Research Article | Open Access

Volume 2023 | Article ID 6882851 | https://doi.org/10.1155/2023/6882851

miR-325-3p Reduces Proliferation and Promotes Apoptosis of Gastric Cancer Cells by Inhibiting Human Antigen R

Zhengwei Huang,^1,2Yacan Luo,¹Congcong Chen,²Chaoyang Zhou,³Zhengkang Su,²Chang Cai,¹Xi Li,²and Wenzhi Wu¹

Academic Editor: Arunkumar Krishnan

Received30 Nov 2022

Revised03 Jul 2023

Accepted24 Jul 2023

Published19 Sept 2023

Abstract

Human antigen R (HuR), also known as ELAVL1, is a widely expressed RNA-binding protein (RBP) that has a significant impact on the development and advancement of tumors. Our previous study found that 5-fluorouracil (5-FU) may impede the proliferation and increase apoptosis in gastric cancer cells by reducing the nucleocytoplasmic shuttling of HuR. However, how posttranscriptional regulation influences HuR functions in gastric cancer remains to be elucidated. Here, we demonstrated that miR-325-3p has the potential to regulate the expression level of HuR by directly binding to its 3′UTR, which in turn led to a significant reduction in proliferation and an increase in apoptosis in gastric cancer cells. In addition, xenograft experiment showed that knockdown of HuR or overexpression of miR-325-3p group exhibited smaller tumor sizes after transplant of gastric cancer cells into zebrafish larvae.
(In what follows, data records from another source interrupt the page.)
/-- Discovery after a Trial session treats every crew as empty (R44): namespaces, zones, shells and the Logbook's own shells are
gone. What else was recorded stays; a crew's change of state is recorded (R225). -/
def State.dropTrial (s : State) : State :=
  if ¬ s.per.trialSession then s
  else
    let was := (List.range 64).filter fun c => (s.crew c).st == 2
    let s := { s with
      per := { s.per with
        ns := [], zones := [], map := [], shells := [], spills := [], logShells := [], anchors := [], tallyShells := [], tally := [],
        tallyAt := [], jobs := [], formatted := false, trialSession := false, closed := false, crews := s.per.crews.mapAll fun _ (c : Crew) =>
          { c with format := 0, shells := 0, pool := 0, inPool := false, st := if c.st = 2 then 1 else c.st } },
      media.flash := [], media.logLast := [] }
    was.foldl (fun (s : State) c => s.record .crew c) s

/-! ### The lane probe (R284 to R286) -/

/-- The first recipe set that serves a die (R285). -/
def matchSet (g : Image) (d : DieFound) : Option Nat :=
  if ¬ d.ppOk then none
  else g.recipes.findIdx? fun r => d.id &&& r.idMask == r.idMatch &&& r.idMask && (d.ppRev &&& r.revMask) != 0

/-- Insertion by die number. -/
def dieInsert (d : DieFound) : List DieFound → List DieFound
  | [] => [d]
  | e :: r => if d.die ≤ e.die then d :: e :: r else e :: dieInsert d r

/-- The dies of a lane in ascending order with the set that each is matched to: one interface (R286), at most four sets
(Table 15-9). -/
def laneMatch (g : Image) (ds : List DieFound) : List (DieFound × Option Nat) :=
  (ds.foldl (fun (acc : List (DieFound × Option Nat) × Option Nat × List Nat) d =>
    let (out, iface, sets) := acc
    match matchSet g d with
    | none => (out ++ [(d, none)], iface, sets)
    | some i =>
      let f := ((g.recipes[i]?).getD {}).iface
      if iface.getD f ≠ f ∨ (¬ sets.contains i ∧ 4 ≤ sets.length) then (out ++ [(d, none)], iface, sets)
      else (out ++ [(d, some i)], some f, if sets.contains i then sets else sets ++ [i])) ([], none, [])).1

/-- One lane's probe. -/
def State.probeLane (s : State) (p : Probe) (l : Nat) : State :=
  let g := s.boot.image
  let ds := laneMatch g ((p.dies.filter fun d => d.lane == l && decide (d.die < 64)).foldr dieInsert [])
  let s := ds.foldl (fun (s : State) (d, m) =>
    let die : Die := { present := true, matched := m.isSome, set := m.getD 0, id := d.id, ppRev := d.ppRev }
    let s := { s with flash.dies := s.flash.dies.set (l * 64 + d.die) die }
    if m.isNone then s.raise R.LN_EVT_UNMATCHED d.die noP noP l else s) s
  let sets := ds.filterMap fun (_, m) => m.bind fun i => g.recipes[i]?
  match sets with
  | [] => s.setF R.LN_STS_LSTATE 0 l
  | r :: _ =>
    let rate := sets.foldl (fun a r => min a r.rateMax) 3000
    let s := (s.setF R.LN_STS_IFACE (r.iface + 1) l).setF R.LN_STS_DIV_MIN (max 16 (ceilDiv 48000 (max 1 rate))) l
    let s := ((s.setF R.LN_STS_DIV_CUR 128 l).setF R.LN_STS_LSTATE 2 l).setF R.LN_STS_LOCKED (s.f R.CK_SEL_LOCK_LANE) l
    s.modLane l fun x => { x with cal := [], trained := x.trained + 1 }

/-! ### Crews (R17, R223 to R226, R244) -/

/-- The fuses permit a format (R223). -/
def State.permits (s : State) (f : Nat) : Bool := !bit s.boot.fuses.fmtForbid (f - 1)

/-- A crew is empty (R223): none of its shells holds valid data, those of the Logbook, the Tally and the anchor among them, and no
namespace reserves a shell on it. -/
def State.crewEmpty (s : State) (c : Nat) : Bool :=
  let k := s.crew c
  !(k.inPool && s.per.ns.any fun (_, n) => n.alive && n.pool == k.pool) &&
    !s.per.shells.any fun (x, h) => crewOf x == c && (4 ≤ h.kind && h.kind ≤ 6 ||
      ((h.st == 2 || h.st == 3) && h.kind != 0 && (h.kind != 3 || decide (0 < s.svalid x))))

/-- A crew takes a format (R223, R244), or is Excluded. -/
def State.formatCrew (s : State) (p : Probe) (c f : Nat) (pool : Option Nat) : State :=
  let bads : Tab (List Nat) := (List.range 32).foldl (fun (t : Tab (List Nat)) k =>
    match p.dies.find? fun d => d.lane == k && d.die == c with
    | some d => t.set k (((List.range 8192).filter d.bad.contains))
    | none => t) []
  let ok := (List.range 32).all fun k => (s.die c k).present && (s.die c k).matched
  let least := (List.range 32).foldl (fun a k => min a (s.dieBlocks c k - (bads.get k).length)) 8192
  let shells := least - s.boot.image.spareSeat
  if ¬ s.permits f ∨ ¬ ok ∨ shells < 1024 then
    ((s.modCrew c fun k => { st := if k.st = 4 ∨ k.st = 3 then k.st else 1, failed := k.failed }).record .crew c).raise
      R.SH_EVT_CREW_EXCLUDED c
  else
    let s := { s with
      per.shells := s.per.shells.filter (fun (x, _) => crewOf x != c),
      per.ledger := s.per.ledger.filter (fun (k, _) => k / 8192 / 32 != c),
      media.flash := s.media.flash.filter fun (k, _) => crewOf (k / 1024) != c }
    (s.modCrew c fun k =>
      { format := f, st := if k.st = 3 ∨ k.st = 4 then k.st else 2, pool := pool.getD 0, inPool := pool.isSome, shells := shells,
        failed := k.failed, bad := bads }).record .crew c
Thus, our findings offer new insights into the pathogenesis of gastric cancer and may potentially assist in identifying novel targets for drug therapy.

1. Introduction

Patients with gastric cancer have a high mortality rate and a poor prognosis [1, 2]. As of 2020, gastric cancer is the fifth most commonly diagnosed cancer and the fourth leading cause of cancer-related deaths [3]. The primary treatment for gastric cancer is surgery [4]. Despite undergoing gastrectomy, patients diagnosed with gastric cancer have a 5-year survival rate of only 41.6% [5]. To date, gastric cancer remains a significant threat to human life globally. Thus, comprehending the fundamental molecular mechanisms of gastric cancer development may offer an extensive range for discovering new drugs.
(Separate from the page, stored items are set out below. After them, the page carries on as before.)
-- ==== Sys2Proof/Machine/Views.lean ====
section
/-! DEFINITION. Views.lean: the power domains (Table 14-3), what the registers and data ports show of the state that no register
field holds (each chapter's register tables), and a register read in one handshake (R9 to R12, R452, R456, R458). -/

namespace Sys2Proof.Machine

/-! ### Power domains (R386, Table 14-3) -/

/-- The hold-up flush or the flush of a trip runs. -/
def State.flushing (s : State) : Bool :=
  (s.mode == .holdupFlush && !s.pwr.flushEnded) || (s.mode == .thermalRest && s.pwr.tripFlush && !s.pwr.flushEnded)

/-- A die of the lane matched (R286). -/
def State.laneMatched (s : State) (l : Nat) : Bool := (List.range 64).any fun c => (s.die c l).matched

/-- State of a domain: 0 Off, 1 On, 2 Retain (Table 14-3). In Trial, where the test firmware's requests decide, it is as in
Discovery (DESIGN CHOICE, notes/assumptions/41). -/
def State.domain (s : State) (d : Nat) : Nat :=
  let run := s.modeIn runModes || s.mode == .trial
  let boot := s.mode == .bootstrap || s.mode == .sealed
  let fea := s.mode == .feathered
  let bec := s.mode == .becalmed
  let media := run || s.flushing || (bec && !s.clk.becDone)
  let b := fun (x : Bool) => if x then 1 else 0
  if ¬ s.up ∨ 96 ≤ d then 0
  else if d < 64 then b (media && s.laneMatched (d % 32))
  else if d < 72 then b media
  else if d < 76 then
    if s.cstate (d - 72) = 0 then 0 else if run then 1 else if fea || bec then 2 else 0
  else if d < 78 then b ((run || fea) && s.on R.PT_CFG_ENABLE (d - 76))
  else if d < 80 then if run || fea then 1 else if bec then 2 else 0
  else if d = 80 then b (run || boot || fea || bec)
  else if d < 84 then if run then 1 else if fea || bec then 2 else 0
  else if d < 88 then b run
  else if d < 92 then b (run || fea || bec || s.flushing || (boot && d == 88))
  else if d < 95 then if run then 1 else if fea || bec then 2 else 0
  else b (s.on R.CK_PACER_RUNNING && (run || boot || bec || s.flushing))

/-- The domain of a block's registers; none: it is always on. The manual names the domains of the lanes, decoders, DRAM channels,
ports, Hopper, queue contexts and Governor; the others are DEDUCED (notes/assumptions/41). -/
def blockDomain (a : Nat) : Option Nat :=
  if 0x80000 ≤ a ∧ a < 0xA0000 then some (76 + (a - 0x80000) / 0x10000)
  else if 0xC0000 ≤ a ∧ a < 0xE1000 then some 92
  else if 0x100000 ≤ a ∧ a < 0x101000 then some 94
  else if 0x120000 ≤ a ∧ a < 0x141000 then some 81
  else if 0x200000 ≤ a ∧ a < 0x400000 then some ((a - 0x200000) / 0x10000)
  else if 0x400000 ≤ a ∧ a < 0x440000 then some (32 + (a - 0x400000) / 0x2000)
  else if 0x480000 ≤ a ∧ a < 0x4C0000 then some (72 + (a - 0x480000) / 0x10000)
  else none

/-- The block of an address is Off. -/
def State.blockOff (s : State) (a : Nat) : Bool :=
  match blockDomain a with
  | some d => s.domain d == 0
  | none => false

/-- The data registers of the table ports, by the address in instance 0, and the domain of the array behind each, where it is not
the block's own: the Event Log in cluster 0 (R460), the link address table in the transport engines, the Ledger, Shell Table and
Zone Table in DRAM. -/
def dataPorts : List (Nat × Option Nat) :=
  [(0x3C, some 80), (0x80034, some 78), (0xC0024, none), (0xD0044, none), (0xE0004, none), (0xE0014, none), (0x100024, none),
   (0x100034, none), (0x100044, none), (0x120024, none), (0x140004, some 72), (0x14000C, some 72), (0x140814, some 72),
   (0x200024, none), (0x20002C, none), (0x480044, none), (0x48007C, none), (0x480084, none), (0x480098, none)]

/-- A register is a data port, and its array's domain is Off (R458). -/
def State.arrayOff (s : State) (r : R.Reg) (i : Nat) : Bool :=
  match dataPorts.find? fun (a, _) => a == r.addr with
  | some (_, some d) => s.domain d == 0
  | some (_, none) => s.blockOff (r.at i 0)
  | none => false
HuR binds to mRNAs 3′UTR and is extensively involved in posttranscriptional gene regulation as an RNA-binding protein [6]. Throughout the human body, HuR is ubiquitously expressed due to its membership of the embryonic lethal abnormal vision-like (ELAVL) family. HuR can regulate the expression of various proto-oncogenes, cytokines, and growth factors which have confirmed roles in the growth, invasion, and metastasis of multiple types of tumors including colorectal cancer [7], cervical cancer [8], gastric cancer [9–11], and other cancers [12–14]. Inhibition of HuR expression has been shown to reduce tumor cell proliferation and increase cell apoptosis [10, 15, 16]. Recently, HuR has emerged as a promising target for cancer therapy [12]. Various pieces of evidence point out that HuR, modulating drugs with low and manageable side effects, will be a future direction for cancer therapeutics [17, 18].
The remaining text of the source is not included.